Commits · 0cfc9255a1efb0467de2162950197750570ecec0 · Kirill Smelkov / linux

05 Aug, 2010 1 commit

ext4: re-inline ext4_rec_len_(to|from)_disk functions · 0cfc9255

Eric Sandeen authored Aug 05, 2010

commit 3d0518f4, "ext4: New rec_len encoding for very
large blocksizes" made several changes to this path, but from
a perf perspective, un-inlining ext4_rec_len_from_disk() seems
most significant.  This function is called from ext4_check_dir_entry(),
which on a file-creation workload is called extremely often.

I tested this with bonnie:

# bonnie++ -u root -s 0 -f -x 200 -d /mnt/test -n 32

(this does 200 iterations) and got this for the file creations:

ext4 stock:   Average =  21206.8 files/s
ext4 inlined: Average =  22346.7 files/s  (+5%)
Signed-off-by: Eric Sandeen <sandeen@redhat.com>
Signed-off-by: "Theodore Ts'o" <tytso@mit.edu>

0cfc9255

04 Aug, 2010 2 commits

jbd2: Remove t_handle_lock from start_this_handle() · 8dd42046

Theodore Ts'o authored Aug 03, 2010

This should remove the last exclusive lock from start_this_handle(),
so that we should now be able to start multiple transactions at the
same time on large SMP systems.
Signed-off-by: "Theodore Ts'o" <tytso@mit.edu>

8dd42046

jbd2: Change j_state_lock to be a rwlock_t · a931da6a

Theodore Ts'o authored Aug 03, 2010

Lockstat reports have shown that j_state_lock is a major source of
lock contention, especially on systems with more than 4 CPU cores.  So
change it to be a read/write spinlock.
Signed-off-by: "Theodore Ts'o" <tytso@mit.edu>

a931da6a

02 Aug, 2010 2 commits

jbd2: Use atomic variables to avoid taking t_handle_lock in jbd2_journal_stop · a51dca9c

Theodore Ts'o authored Aug 02, 2010

By using an atomic_t for t_updates and t_outstanding credits, this
should allow us to not need to take transaction t_handle_lock in
jbd2_journal_stop().
Signed-off-by: "Theodore Ts'o" <tytso@mit.edu>

a51dca9c

ext4: Add mount options in superblock · 8b67f04a

Theodore Ts'o authored Aug 01, 2010

Allow mount options to be stored in the superblock.

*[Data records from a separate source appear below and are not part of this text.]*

/-- The arithmetic instructions write rd and go on to pc + 4: ALU by its function table (R437), ADDI, ANDI, ORI, XORI, SHI,
MOVI, and LDPC within the 64 KiB of instruction memory. -/
def Obligations.ArithmeticWritesRd : Prop :=
  ∀ (c : Nat) (s : State) (x : CoreCtx),
    let w := x.w
    let a := sreg x.cl.core (raOf w)
    let b := sreg x.cl.core (rbOf w)
    let gives := fun (i : Instr) (v : Word64) => exec i s = .next (modCluster x.p
      (fun cl => { cl with core := { setS (rdOf w) v cl.core with pc := cl.core.pc + 4 } }) s)
    (Issues 0x00 c aluLegal regsR s x → gives (.alu c) (aluFn (fnOf w) a b)) ∧
    (Issues 0x01 c always regsI s x → gives (.addi c) (a + sext 12 (fw w 11 0))) ∧
    (Issues 0x02 c always regsI s x → gives (.andi c) (a &&& w64 (fw w 11 0))) ∧
    (Issues 0x03 c always regsI s x → gives (.ori c) (a ||| w64 (fw w 11 0))) ∧
    (Issues 0x04 c always regsI s x → gives (.xori c) (a ^^^ w64 (fw w 11 0))) ∧
    (Issues 0x05 c shiLegal regsI s x → gives (.shi c)
      (if fw w 7 6 = 0 then a <<< fw w 5 0 else if fw w 7 6 = 1 then a >>> fw w 5 0 else a.sshiftRight (fw w 5 0))) ∧
    (Issues 0x06 c always (fun w => [rdOf w]) s x → gives (.movi c) (sext 17 (fw w 16 0))) ∧
    (Issues 0x07 c always (fun w => [rdOf w]) s x →
      let at_ := (w64 (x.cl.core.pc.toNat / 8 * 8) + 8 * sext 17 (fw w 16 0)).toNat
      at_ < 65536 → gives (.ldpc c false) (imemWord x.cl at_))

/-- R437: division never faults; by zero it gives all ones for DIV and DIVU and ra for REM and REMU; -2^63 by -1 gives -2^63
and remainder 0; a function above 0x14 is ILLEGAL. -/
def Obligations.DivisionNeverFaults : Prop :=
  (∀ a : Word64, aluFn 0x0B a 0 = BitVec.allOnes 64 ∧ aluFn 0x0C a 0 = BitVec.allOnes 64 ∧
    aluFn 0x0D a 0 = a ∧ aluFn 0x0E a 0 = a) ∧
  aluFn 0x0B (BitVec.ofInt 64 (-(2 ^ 63))) (BitVec.ofInt 64 (-1)) = BitVec.ofInt 64 (-(2 ^ 63)) ∧
  aluFn 0x0D (BitVec.ofInt 64 (-(2 ^ 63))) (BitVec.ofInt 64 (-1)) = 0 ∧
  (∀ (c : Nat) (s : State) (x : CoreCtx) (fn : Nat), fn ∈ [0x0B, 0x0C, 0x0D, 0x0E] → fnOf x.w = fn →
    Issues 0x00 c aluLegal regsR s x →
    exec (.alu c) s = .next (modCluster x.p (fun cl => { cl with
      core := { setS (rdOf x.w) (aluFn fn (sreg x.cl.core (raOf x.w)) (sreg x.cl.core (rbOf x.w))) cl.core with
                pc := cl.core.pc + 4 } }) s)) ∧
  (∀ (c : Nat) (s : State) (x : CoreCtx), c < 160 → running c s = some x → fetched x = true → opOf x.w = 0x00 →
    x.cl.engQ = [] → 0x14 < fnOf x.w → exec (.alu c) s = .next (coreFault x 1 0 x.cl.core.pc.toNat s))

/-- CMP and CMPI write predicate pd, PRED a predicate, rd (PGET) or all predicates but p0 (PSET), and go on to pc + 4. -/
def Obligations.PredicatesAreWritten : Prop :=
  ∀ (c : Nat) (s : State) (x : CoreCtx),
    let w := x.w
    let k := x.cl.core
    let gives := fun (i : Instr) (f : Core → Core) => exec i s = .next (modCluster x.p
      (fun cl => { cl with core := { f cl.core with pc := cl.core.pc + 4 } }) s)
    (Issues 0x08 c (fun w => decide (fw w 18 16 < 6) && fw w 5 0 == 0) (fun w => [fw w 15 11, fw w 10 6]) s x →
      gives (.cmp c) (setP (fw w 21 19) (ccOf (fw w 18 16) (sreg k (fw w 15 11)) (sreg k (fw w 10 6))))) ∧
    (Issues 0x09 c (fun w => decide (fw w 18 16 < 6)) (fun w => [fw w 15 11]) s x →
      gives (.cmpi c) (setP (fw w 21 19) (ccOf (fw w 18 16) (sreg k (fw w 15 11)) (sext 11 (fw w 10 0))))) ∧
    (Issues 0x0A c predLegal (fun w => if fnOf w == 4 then [rdOf w] else if fnOf w == 5 then [raOf w] else []) s x →
      (fnOf w < 4 → gives (.pred c) (setP (rdOf w) (predFn (fnOf w) (preg k (raOf w)) (preg k (rbOf w))))) ∧
      (fnOf w = 4 → gives (.pred c) (setS (rdOf w) (w64 (predByte k)))) ∧
      (fnOf w = 5 → gives (.pred c) (fun q => { q with p := (sreg q (raOf w)).truncate 8 &&& 0xFE })))

/-- R441: a load of n bytes at a local address below W or in instruction memory, aligned to n and with no error, writes rd with
the number the bytes hold, least significant first, sign-extended for LDW, LDH and LDB; one whose word gives an
uncorrectable error faults with code 10, a misaligned one with ALIGN, and one at any other address with LOCAL_RANGE. -/
def Obligations.LoadsReadTheWorkingArea : Prop :=
  ∀ (c op n : Nat) (signed : Bool) (row : Bool → Instr) (s : State) (x : CoreCtx),
    (op, n, signed, row) ∈ [(0x0B, 8, false, Instr.ldd c), (0x0C, 4, true, Instr.ldw c), (0x0D, 4, false, Instr.ldwu c),
      (0x0E, 2, true, Instr.ldh c), (0x0F, 2, false, Instr.ldhu c), (0x10, 1, true, Instr.ldb c),
      (0x11, 1, false, Instr.ldbu c)] →
    Issues op c always regsI s x →
    let a := (sreg x.cl.core (raOf x.w) + sext 12 (fw x.w 11 0)).toNat
    (a % n = 0 → a + n ≤ x.cl.wlimit → storesDone x = true → (∀ k, k < n → landing x.cl (a + k) = false) →
      let v := leNat ((upto n).map fun k => areaByte x.cl (a + k))
      exec (row false) s = .next (modCluster x.p (fun cl => { cl with
        core := { setS (rdOf x.w) (if signed then sext (8 * n) v else w64 v) cl.core with pc := cl.core.pc + 4 } })
        { s with free := s.free + 1 })) ∧
    (a % n = 0 → x.cl.wlimit < a + n → 0x1000000 ≤ a → a + n ≤ 0x1010000 →
      let v := (imemWord x.cl ((a - 0x1000000) / 8 * 8)).toNat / 256 ^ (a % 8) % 256 ^ n
      exec (row false) s = .next (modCluster x.p (fun cl => { cl with
        core := { setS (rdOf x.w) (if signed then sext (8 * n) v else w64 v) cl.core with pc := cl.core.pc + 4 } }) s)) ∧
    (x.cl.engQ = [] → a % n = 0 → storesDone x = true →
      (a + n ≤ x.cl.wlimit ∨ (0x1000000 ≤ a ∧ a + n ≤ 0x1010000)) →
      exec (row true) s = .next (coreFault x 10 0 x.cl.core.pc.toNat s)) ∧
    (∀ e, x.cl.engQ = [] → a % n ≠ 0 → exec (row e) s = .next (coreFault x 3 0 x.cl.core.pc.toNat s)) ∧
    (∀ e, x.cl.engQ = [] → a % n = 0 → x.cl.wlimit < a + n → (a < 0x1000000 ∨ 0x1010000 < a + n) →
      exec (row e) s = .next (coreFault x 5 0 x.cl.core.pc.toNat s))

/-- R441: a store of n bytes below W, aligned to n, puts the low bytes of rd at the address, least significant first, and goes on
to pc + 4; a misaligned one faults with ALIGN, one that does not end below W with LOCAL_RANGE. Whenever a next state comes,
every byte of every working area outside the n bytes at the address that the instruction computes reads as before, and so
does every scratch object and coherent window. (That the working area lists rising addresses is the invariant
StepsKeepShape.) -/
def Obligations.StoresWriteTheWorkingArea : Prop :=
  (∀ (c op n : Nat) (row : Instr) (s : State) (x : CoreCtx),
     (op, n, row) ∈ [(0x12, 8, Instr.std c), (0x13, 4, Instr.stw c), (0x14, 2, Instr.sth c), (0x15, 1, Instr.stb c)] →
     Issues op c always regsI s x →
     let a := (sreg x.cl.core (raOf x.w) + sext 12 (fw x.w 11 0)).toNat
     (x.cl.engQ = [] → a % n ≠ 0 → exec row s = .next (coreFault x 3 0 x.cl.core.pc.toNat s)) ∧
     (x.cl.engQ = [] → a % n = 0 → x.cl.wlimit < a + n → exec row s = .next (coreFault x 5 0 x.cl.core.pc.toNat s)) ∧
     (rising x.cl.work = true → a % n = 0 → a + n ≤ x.cl.wlimit → storesDone x = true →
     ∃ t, exec row s = .next t ∧
       (cluster t x.p).core = { x.cl.core with pc := x.cl.core.pc + 4 } ∧
       (∀ k, k < n → areaByte (cluster t x.p) (a + k)
         = BitVec.ofNat 8 ((sreg x.cl.core (rdOf x.w)).toNat / 256 ^ k)) ∧
       (∀ b, (b < a ∨ a + n ≤ b) → areaByte (cluster t x.p) b = areaByte x.cl b) ∧
       (∀ p, p ≠ x.p → cluster t p = cluster s p) ∧
       { t with clusters := s.clusters } = s)) ∧
  ∀ (c op n : Nat) (row : Instr) (s t : State),
    (op, n, row) ∈ [(0x12, 8, Instr.std c), (0x13, 4, Instr.stw c), (0x14, 2, Instr.sth c), (0x15, 1, Instr.stb c)] →
    exec row s = .next t →
    t.store = s.store ∧ t.coherent = s.coherent ∧ t.fw = s.fw ∧
    ∀ p b, (∀ x, running c s = some x → p = x.p →
        let a := (sreg x.cl.core (raOf x.w) + sext 12 (fw x.w 11 0)).toNat
        b < a ∨ a + n ≤ b) →
      areaByte (cluster t p) b = areaByte (cluster s p) b

/-- The frame of the instructions that stay in a core (arithmetic, predicates, loads, branches, CSRR, WAITC, FENCE, HALT,
TRAP and the two exceptions), whenever a next state comes: outside the clusters, only the run's fault record and the number
of the next free value may change; every cluster keeps its working area, transfers, instruction memory, engine state and
counters, and every other cluster its core. -/
def Obligations.CoreInstructionsKeepMemory : Prop :=
  ∀ (i : Instr) (c : Nat) (s t : State), coreOnly i = some c → exec i s = .next t →
    { t with clusters := s.clusters, work := s.work, free := s.free } = s ∧
    { t.work with runs := s.work.runs } = s.work ∧
    ∀ p, (cluster t p).work = (cluster s p).work ∧ (cluster t p).workFree = (cluster s p).workFree ∧
      (cluster t p).xfers = (cluster s p).xfers ∧ (cluster t p).imem = (cluster s p).imem ∧
      (cluster t p).eng = (cluster s p).eng ∧ (cluster t p).core.cnt = (cluster s p).core.cnt ∧
      (cluster t p).core.mbx = (cluster s p).core.mbx ∧
      (physOf s c ≠ some p → (cluster t p).core = (cluster s p).core)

Also add default
mount option bits for nobarrier, block_validity, discard, and nodelalloc.
Signed-off-by: "Theodore Ts'o" <tytso@mit.edu>

8b67f04a

01 Aug, 2010 2 commits

ext4: force block allocation on quota_off · ca0e05e4

Dmitry Monakhov authored Aug 01, 2010

Perform full sync procedure so that any delayed allocation blocks are
allocated so quota will be consistent.
Signed-off-by: Dmitry Monakhov <dmonakhov@openvz.org>
Signed-off-by: "Theodore Ts'o" <tytso@mit.edu>

ca0e05e4

ext4: fix freeze deadlock under IO · 437f88cc

Eric Sandeen authored Aug 01, 2010

Commit 6b0310fb caused a regression resulting in deadlocks
when freezing a filesystem which had active IO; the vfs_check_frozen
level (SB_FREEZE_WRITE) did not let the freeze-related IO syncing
through.  Duh.

Changing the test to FREEZE_TRANS should let the normal freeze
syncing get through the fs, but still block any transactions from
starting once the fs is completely frozen.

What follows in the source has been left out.